Yılmaz, Akbulut Hükümeti'nde de üstlendiği bu görevden 20 Şubat 1990'da istifa etti.
15 Haziran 1991 tarihinde yapılan Anavatan Partisi Büyük Kongresi'nde genel başkanlığa seçildi.
Kurduğu hükümet 5 Temmuz 1991 günü TBMM Genel Kurulu'nda güvenoyu aldı. 20 Ekim 1991 günü yapılan genel seçimlerden sonra ana muhalefet partisi lideri olarak çalışmalarını sürdürdü. 24 Aralık 1995'te yapılan genel seçimler sonrası Anavatan Partisi ile Doğru Yol Partisi tarafından oluşturulan 53. hükümetin başbakanı olarak görev yaptı.
28 Şubat sürecinde mecliste muhalefet milletvekilleri azınlıkta olmasına rağmen, Cumhurbaşkanı Süleyman Demirel tarafından hükümeti kurmakla görevlendirildi.
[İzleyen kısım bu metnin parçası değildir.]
-- ==== Sys2Proof/Laws/State.lean ====
section
/-! SUPPORT. One lemma per field per update of the state, each true by `rfl`, so that no later proof unfolds a
record update. The updates that choose (a query, carrier sense, the arbiter, a pass) are in the other files of
this folder. -/

namespace Sys2Proof.Machine


/-! ### `State.respond`: only `responses` moves (R84). -/

@[simp] theorem respond_cfg (s : State) (op : Byte) (st : Status) (v : Word) : (s.respond op st v).cfg = s.cfg := rfl
@[simp] theorem respond_jiffies (s : State) (op : Byte) (st : Status) (v : Word) :
    (s.respond op st v).jiffies = s.jiffies := rfl
@[simp] theorem respond_alarms (s : State) (op : Byte) (st : Status) (v : Word) :
    (s.respond op st v).alarms = s.alarms := rfl
@[simp] theorem respond_alist (s : State) (op : Byte) (st : Status) (v : Word) :
    (s.respond op st v).alist = s.alist := rfl
@[simp] theorem respond_procState (s : State) (op : Byte) (st : Status) (v : Word) :
    (s.respond op st v).procState = s.procState := rfl
@[simp] theorem respond_procNow (s : State) (op : Byte) (st : Status) (v : Word) :
    (s.respond op st v).procNow = s.procNow := rfl
@[simp] theorem respond_fireId (s : State) (op : Byte) (st : Status) (v : Word) :
    (s.respond op st v).fireId = s.fireId := rfl
@[simp] theorem respond_fireCb (s : State) (op : Byte) (st : Status) (v : Word) :
    (s.respond op st v).fireCb = s.fireCb := rfl
@[simp] theorem respond_fireArg (s : State) (op : Byte) (st : Status) (v : Word) :
    (s.respond op st v).fireArg = s.fireArg := rfl
@[simp] theorem respond_pendingWork (s : State) (op : Byte) (st : Status) (v : Word) :
    (s.respond op st v).pendingWork = s.pendingWork := rfl
@[simp] theorem respond_localShort (s : State) (op : Byte) (st : Status) (v : Word) :
    (s.respond op st v).localShort = s.localShort := rfl
@[simp] theorem respond_localLong (s : State) (op : Byte) (st : Status) (v : Word) :
    (s.respond op st v).localLong = s.localLong := rfl
@[simp] theorem respond_txinfo (s : State) (op : Byte) (st : Status) (v : Word) :
    (s.respond op st v).txinfo = s.txinfo := rfl
@[simp] theorem respond_pinfo (s : State) (op : Byte) (st : Status) (v : Word) :
    (s.respond op st v).pinfo = s.pinfo := rfl
@[simp] theorem respond_hdrLen (s : State) (op : Byte) (st : Status) (v : Word) :
    (s.respond op st v).hdrLen = s.hdrLen := rfl
@[simp] theorem respond_pinfoHdrLen (s : State) (op : Byte) (st : Status) (v : Word) :
    (s.respond op st v).pinfoHdrLen = s.pinfoHdrLen := rfl
@[simp] theorem respond_txdata (s : State) (op : Byte) (st : Status) (v : Word) :
    (s.respond op st v).txdata = s.txdata := rfl
@[simp] theorem respond_hdrbuf (s : State) (op : Byte) (st : Status) (v : Word) :
    (s.respond op st v).hdrbuf = s.hdrbuf := rfl
@[simp] theorem respond_macInited (s : State) (op : Byte) (st : Status) (v : Word) :
    (s.respond op st v).macInited = s.macInited := rfl
@[simp] theorem respond_macSeq (s : State) (op : Byte) (st : Status) (v : Word) :
    (s.respond op st v).macSeq = s.macSeq := rfl
@[simp] theorem respond_radioBusy (s : State) (op : Byte) (st : Status) (v : Word) :
    (s.respond op st v).radioBusy = s.radioBusy := rfl
@[simp] theorem respond_txOwner (s : State) (op : Byte) (st : Status) (v : Word) :
    (s.respond op st v).txOwner = s.txOwner := rfl
@[simp] theorem respond_txSlot (s : State) (op : Byte) (st : Status) (v : Word) :
    (s.respond op st v).txSlot = s.txSlot := rfl
@[simp] theorem respond_slots (s : State) (op : Byte) (st : Status) (v : Word) :
    (s.respond op st v).slots = s.slots := rfl
@[simp] theorem respond_order (s : State) (op : Byte) (st : Status) (v : Word) :
    (s.respond op st v).order = s.order := rfl
@[simp] theorem respond_inputs (s : State) (op : Byte) (st : Status) (v : Word) :
    (s.respond op st v).inputs = s.inputs := rfl
@[simp] theorem respond_channelAnswers (s : State) (op : Byte) (st : Status) (v : Word) :
    (s.respond op st v).channelAnswers = s.channelAnswers := rfl
@[simp] theorem respond_draws (s : State) (op : Byte) (st : Status) (v : Word) :
    (s.respond op st v).draws = s.draws := rfl
@[simp] theorem respond_queries (s : State) (op : Byte) (st : Status) (v : Word) :
    (s.respond op st v).queries = s.queries := rfl
@[simp] theorem respond_resets (s : State) (op : Byte) (st : Status) (v : Word) :
    (s.respond op st v).resets = s.resets := rfl
@[simp] theorem respond_responses (s : State) (op : Byte) (st : Status) (v : Word) :
    (s.respond op st v).responses = s.responses ++ [responseWord op st v] := rfl
@[simp] theorem respond_outputs (s : State) (op : Byte) (st : Status) (v : Word) :
    (s.respond op st v).outputs = s.outputs := rfl
@[simp] theorem respond_alarm (s : State) (op : Byte) (st : Status) (v : Word) (j : Nat) :
    (s.respond op st v).alarm j = s.alarm j := rfl
@[simp] theorem respond_slot (s : State) (op : Byte) (st : Status) (v : Word) (j : Nat) :
    (s.respond op st v).slot j = s.slot j := rfl
@[simp] theorem respond_inFlight? (s : State) (op : Byte) (st : Status) (v : Word) :
    (s.respond op st v).inFlight? = s.inFlight? := rfl
@[simp] theorem respond_bufferByte (s : State) (op : Byte) (st : Status) (v : Word) (buf : Buffer) (n : Nat) :
    bufferByte (s.respond op st v) buf n = bufferByte s buf n := by cases buf <;> rfl
@[simp] theorem respond_engineAlarm (s : State) (op : Byte) (st : Status) (v : Word) :
    (s.respond op st v).engineAlarm = s.engineAlarm := rfl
Demirel'in eski partisi DYP'den kendine yakın milletvekillerini istifa ettirerek onları Demokrat Türkiye Partisi adı altında toplayıp ANAP-DSP-DTP koalisyonuna (ANASOL-D hükümeti, 55. hükümet) sokmasıyla 20 Haziran 1997'de üçüncü kez başbakan oldu. Siyasi tarihinin en büyük hatasını da burada yaptı. Zira demokrat Mesut Yılmaz inanmadığı antidemokratik birçok kara imza atmak zornuda bırakıldı.
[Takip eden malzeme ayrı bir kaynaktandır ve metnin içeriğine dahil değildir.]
-- ==== Sys2Proof/Tests/Slice0.lean ====
section
/-! SUPPORT. Tests. Expected words, bytes and states are those of spec/95_test_vectors.md and of the examples in the
rules; each theorem's comment names its source. The last part gives, for every statement with hypotheses, a state
and operands that meet them. -/

namespace Sys2Proof.Tests

open Sys2Proof Sys2Proof.Machine

/-! ### Helpers -/

/-- The next state, if there is one. -/
def after (r : Result) : Option State :=
  match r with
  | .next t => some t
  | .fault _ => none
  | .refused _ => none

/-- The responses that one step on word `c` adds to a state that has none. -/
def replies (c : Nat) (s : State) : Option (List DWord) :=
  (after (step (s.withFetchWord 64 c))).map State.responses

/-- The output trace after one step on word `c`. -/
def trace (c : Nat) (s : State) : Option (List Output) := (after (step (s.withFetchWord 64 c))).map State.outputs

/-- An alarm bound to `cb` that is idle. -/
def bound (cb : Half) : Alarm := ⟨0, cb, 0, .idle, true⟩

/-- The same alarm, due at `w`. -/
def due (cb : Half) (w : Word) : Alarm := ⟨w, cb, 0, .scheduled, true⟩

/-- The engine alarm after MAC_INIT. -/
def engineIdle : Alarm := ⟨0, 0xFFFF, 0, .idle, true⟩

/-- REF after MAC_INIT with LOCAL_SHORT = 1. -/
def on : State :=
  { State.reset with macInited := true, localShort := 1,
                     alarms := [.reset, .reset, .reset, .reset, engineIdle] }

/-- REF with alarms 0 and 2 due at 700 and 900, JIFFIES = 700. -/
def twoDue : State :=
  { State.reset with jiffies := 700, alist := [0, 2],
                     alarms := [due 0x10 700, .reset, due 0x12 900, .reset, .reset] }

/-- The window of alarm 0 open in the pass at 700; alarm 2 is due at the same tick. -/
def windowOpen : State :=
  { State.reset with jiffies := 700, procNow := 700, procState := .inCallback, fireCb := 0x10, alist := [2],
                     alarms := [bound 0x10, .reset, due 0x12 700, .reset, .reset] }

/-- The packet of `MAC_SEND 2, 0x0002, 1` with payload 55 after one transmission. -/
def packet (ph : Phase) : Slot := ⟨.inFlight, ph, 1, [0x44, 1, 0, 2, 0], [0x55], 0, .short 2, true⟩

/-- That packet waiting for its acknowledgement. -/
def awaiting : State :=
  { on with slots := [packet .awaitAck], order := [0], macSeq := 1, alist := [4],
            alarms := [.reset, .reset, .reset, .reset, ⟨100, 0xFFFF, 0, .scheduled, true⟩] }

/-- That packet on the air. -/
def onAir : State :=
  { on with slots := [packet .transmitting], order := [0], macSeq := 1, radioBusy := true, txOwner := .slot }

/-- The byte 55 at offset 0 of TXDATA, and a clear channel. -/
def loaded : State := { on with txdata := [(0, 0x55)], channelAnswers := [true] }

/-- A state with LONG_ADDR = 1. -/
def longOn : State := { on with cfg := { Config.ref with longAddr := true } }

/-! ### Well-formedness (R184) -/

theorem test_wellFormed_refuses_staged_with_short :
    Instr.wellFormed (.macSend true false 2 3) = false ∧ Instr.wellFormed (.macSend true false 0 3) = true
    ∧ Instr.wellFormed (.macSend false true 2 3) = true := by decide

/-! ### Decoding: words written out from R80 and R82, most of them the rules' own examples -/

theorem test_decode_port :
    decode 0x0000000000000000 = .ok .nop ∧ decode 0x0000000000160001 = .ok (.rdreg 0x0016)
    ∧ decode 0x0000000200130002 = .ok (.wrreg 0x0013 2) ∧ decode 0x000000AA00000003 = .ok (.wrbuf 0 0xAA)
    ∧ decode 0x0000000000030104 = .ok (.rdbuf .hdrbuf 3) ∧ decode 0x0000000000110004 = .ok (.rdbuf .txdata 17) := by
  decide

theorem test_decode_alarm :
    decode 0x0000002A00010010 = .ok (.alarmInit 0 1 0x2A) ∧ decode 0x0000000A00000011 = .ok (.alarmSched 0 10)
    ∧ decode 0x0000000000000112 = .ok (.alarmCancel 1) ∧ decode 0x0000000000000013 = .ok .alarmProcess
    ∧ decode 0x0000000000000014 = .ok .alarmPeek ∧ decode 0x0000000000000015 = .ok .alarmHasPending
    ∧ decode 0xFFFFFFFF00000016 = .ok (.alarmHasReady 0xFFFFFFFF)
    ∧ decode 0x0000000000000017 = .ok .cbReturn := by
  decide

theorem test_decode_address :
    decode 0x0000000000020120 = .ok (.addrMake .originalDst 2) ∧ decode 0x00000000FFFF0320 = .ok (.addrMake .immedDst 0xFFFF)
    ∧ decode 0x0000000000000621 = .ok (.addrClass (.pinfo .immedSrc))
    ∧ decode 0x0000000000010022 = .ok (.addrEq (.txinfo .originalSrc) (.txinfo .originalDst)) := by
  decide

theorem test_decode_codec_and_mac :
    decode 0x0000000000000030 = .ok .hdrBuild ∧ decode 0x0000000700000031 = .ok (.hdrParse 7)
    ∧ decode 0x0000000000000040 = .ok .macInit ∧ decode 0x0000000300020241 = .ok (.macSend false true 2 3)
    ∧ decode 0x0000000100000141 = .ok (.macSend true false 0 1) ∧ decode 0x0000000500000042 = .ok (.macSendEx 5)
    ∧ decode 0x0000000000000043 = .ok .macPoll ∧ decode 0x0000000000000744 = .ok (.macIsKnown (.pinfo .immedDst))
    ∧ decode 0x0000000000000345 = .ok (.macCancel 3) := by
  decide

/-- E2 to E12 and AD14. -/
theorem test_decode_rejections :
    decode 0x0000000000000005 = .illegalOpcode ∧ decode 0xFFFFFFFFFFFFFFFF = .illegalOpcode
    ∧ decode 0x123456789ABCDE46 = .illegalOpcode ∧ decode 0x0000000000000100 = .reservedField
    ∧ decode 0x0000000100160001 = .reservedField ∧ decode 0x0000010000000003 = .reservedField
    ∧ decode 0x0000000A00010011 = .reservedField ∧ decode 0x0000000100020441 = .reservedField
    ∧ decode 0x0001000000020041 = .reservedField ∧ decode 0x0000000000010420 = .reservedField
    ∧ decode 0x0000000000000213 = .reservedField ∧ decode 0x0000000000000821 = .reservedField := by
  decide

/-! ### One step per command -/

/-- E1, E2, E12, E17. -/
theorem test_step_answers :
    replies 0x0 State.reset = some [0x0] ∧ replies 0x5 State.reset = some [0x508]
    ∧ replies 0x213 State.reset = some [0x1305] ∧ replies 0x0000000300020141 State.reset = some [0x4105] := by
  decide

/-- A1, E13, A5, A7. -/
theorem test_rdreg :
    replies 0x1 State.reset = some [0x200000100] ∧ replies 0x160001 State.reset = some [0xFF00000000000100]
    ∧ replies 0x90001 State.reset = some [0x105] ∧ replies 0x1030001 State.reset = some [0x105] := by
  decide

/-- R252's example, A13. -/
theorem test_wrreg :
    (after (step (State.reset.withFetchWord 64 0x200130002))).map State.localShort = some 2
    ∧ replies 0x500100002 State.reset = some [0x205] := by
  decide

/-- R253's example, A15. -/
theorem test_wrbuf :
    (after (step (State.reset.withFetchWord 64 0xAA00000003))).map State.txdata = some [(0, 0xAA)]
    ∧ replies 0x400003 State.reset = some [0x305] := by
  decide

/-- R254's example, A16. -/
theorem test_rdbuf :
    replies 0x30104 { State.reset with hdrbuf := [(0, 4), (1, 1), (2, 0), (3, 2), (4, 0)] } = some [0x200000400]
    ∧ replies 0x120104 State.reset = some [0x405] := by
  decide

/-- R116's example. -/
theorem test_alarmInit :
    (after (step (State.reset.withFetchWord 64 0x2A00010010))).map (fun t => (alarmCtl (t.alarm 0), (t.alarm 0).arg))
      = some (0x00010001, 0x2A) := by
  decide

/-- E14, AL1. -/
theorem test_alarmSched :
    replies 0xA00000011 { State.reset with jiffies := 0xFFFFFFFA, alarms := [bound 0x10] } = some [0x400001100]
    ∧ replies 0x500000011 State.reset = some [0x1106] := by
  decide

/-- AL6: alarm 1 is removed, then inserted behind alarm 2, whose deadline is equal. -/
theorem test_alarmSched_fifo :
    (after (exec (.alarmSched 1 7) { State.reset with
        alist := [1, 2, 0], alarms := [due 0x10 10, due 0x11 5, due 0x12 7, .reset, .reset] })).map State.alist
      = some [2, 1, 0] := by
  decide

/-- R118's example. -/
theorem test_alarmCancel :
    replies 0x112 { State.reset with alist := [1], alarms := [.reset, due 0x11 5, .reset, .reset, .reset] }
      = some [0x100001200]
    ∧ replies 0x112 State.reset = some [0x1200] := by
  decide

/-- R119's example, AL11. -/
theorem test_alarmProcess :
    trace 0x13 twoDue = some [.alarmFire 0 0x10 0] ∧ replies 0x13 twoDue = some [0x100001300]
    ∧ replies 0x13 windowOpen = some [0x1306] := by
  decide

/-- R126's example, AL8. -/
theorem test_alarm_queries :
    replies 0x14 twoDue = some [0x2BC00001400] ∧ replies 0x14 State.reset = some [0x1407]
    ∧ replies 0x15 twoDue = some [0x100001500] ∧ replies 0x15 State.reset = some [0x1500] := by
  decide

/-- AL9, with head deadline 4. -/
theorem test_alarmHasReady :
    let s : State := { State.reset with alist := [0], alarms := [due 0x10 4] }
    replies 0xFFFFFFFF00000016 s = some [0x1600] ∧ replies 0x400000016 s = some [0x100001600]
    ∧ replies 0x8000000400000016 s = some [0x100001600] ∧ replies 0x8000000500000016 s = some [0x1600] := by
  decide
25 Kasım 1998 tarihinde Cumhuriyet Halk Partisi'nin kendisi ve devlet bakanı Güneş Taner için verdiği gensoru önergelerinin TBMM'de kabul edilmesinden sonra istifa etti.18 Nisan 1999 tarihinde yapılan genel seçimlerde partisinin büyük oy kaybına rağmen DSP-MHP-ANAP koalisyonunda yer alarak Devlet Bakanı ve Başbakan Yardımcısı oldu.
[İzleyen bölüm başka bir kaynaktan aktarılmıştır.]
-- ==== Sys2Proof/Machine/Operands.lean ====
section
/-! DEFINITION. Operand assembly: how each typed parameter becomes bytes (00_scope.md R9, 30_encoding.md R71), and the
payload of each format (R64 to R69). -/

namespace Sys2Proof.Machine

/-- `u16(v) = v mod 2^16` (R9): "out-of-range values wrap silently" (R71). -/
def u16 (v : Int) : BitVec 16 := BitVec.ofInt 16 v

/-- Bits 15 to 8 of a 16-bit value. -/
def hiByte (v : BitVec 16) : Byte := v.extractLsb' 8 8

/-- Bits 7 to 0 of a 16-bit value. -/
def loByte (v : BitVec 16) : Byte := v.extractLsb' 0 8

/-- `hi(v) = u16(v)[15:8]` (R9). -/
def hi (v : Int) : Byte := hiByte (u16 v)

/-- `lo(v) = u16(v)[7:0]` (R9). -/
def lo (v : Int) : Byte := loByte (u16 v)

/-- A byte operand, written unchanged (R71). -/
def byteOf (v : Int) : Byte := BitVec.ofInt 8 v

/-- Format N: the empty sequence (R64). -/
def payloadN : List Byte := []

/-- Format B1: one byte (R65). -/
def payloadB1 (v : Int) : List Byte := [byteOf v]

/-- Format B2: the foreground byte, then the background byte (R66). -/
def payloadB2 (fg bg : Int) : List Byte := [byteOf fg, byteOf bg]

/-- Formats C2, C3, C4, C6: 16-bit fields `[hi(v), lo(v)]` in the listed order (R67). -/
def payloadC : List Int → List Byte
  | [] => []
  | v :: vs => hi v :: lo v :: payloadC vs

/-- Format S: `[hi(x0), lo(x0), hi(y0), lo(y0)] ++ s ++ [0x00]` (R68). -/
def payloadS (text : List Byte) (x0 y0 : Int) : List Byte := payloadC [x0, y0] ++ text ++ [0x00]

/-- Format W32: four bytes, most significant first (R69). -/
def payloadW32 (v : Int) : List Byte :=
  let b : BitVec 32 := BitVec.ofInt 32 v
  [b.extractLsb' 24 8, b.extractLsb' 16 8, b.extractLsb' 8 8, b.extractLsb' 0 8]

/-- The format of each command (R70). -/
def formatOf : Kind → Format
  | .handshake => .n
  | .setBaud => .w32
  | .readBaud => .n
  | .memoryMode => .b1
  | .stopMode => .n
  | .update => .n
  | .screenRotation => .b1
  | .loadFont => .n
  | .loadPicture => .n
  | .setColor => .b2
  | .setEnFont => .b1
  | .setChFont => .b1
  | .drawPixel => .c2
  | .drawLine => .c4
  | .fillRect => .c4
  | .drawCircle => .c3
  | .fillCircle => .c3
  | .drawTriangle => .c6
  | .fillTriangle => .c6
  | .clear => .n
  | .drawString => .s
  | .drawBitmap => .s

/-- The payload length P of a format, for a text of L bytes where the format has one (R64 to R69). -/
def payloadLength (L : Nat) : Format → Nat
  | .n => 0
  | .b1 => 1
  | .b2 => 2
  | .c2 => 4
  | .c3 => 6
  | .c4 => 8
  | .c6 => 12
  | .s => 5 + L
  | .w32 => 4

end Sys2Proof.Machine
end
3 Kasım 2002 seçimlerinde partisinin % 5 oy oranı ile barajın altında kalmasından sonra görevinden istifa etti. Rize'den milletvekili seçilecek oy oranına ulaşmasına rağmen lideri olduğu ANAP, %10'luk barajın altında kaldığından milletvekili seçilememişti.
Sivil hayata alışamadı. Sonradan Bağımsız vekil seçildi. Bu onu kesmedi. Sonrasında çocukların işleri ile ilgilendi ve bir çocuğu intihar edince de kendisi de öldü!
Devlet eski bakanı Eyüp Aşık aradı.
Ve Mesut bey için Rize’de hem mevlid hemde anma yapacaklarını söyledi.
Mevlid okuttu, İsmail Kahraman Kültür merkezinde anıları konuştular.
Tarihi mitingi hatırladınız mı? Başbakanken merkez camisinin kubbelerini bile dolduranlar merhum Mesut Yılmaz için salonu dolduramadı.
Bu siyasetin vefasızlığıdır.
Tayyip Erdoğan cezaevine giderken de garip kalmıştı!
Eyüp Aşık’ta, Azer Benli’de Ali Kemal bey de vefasızlık yoktur.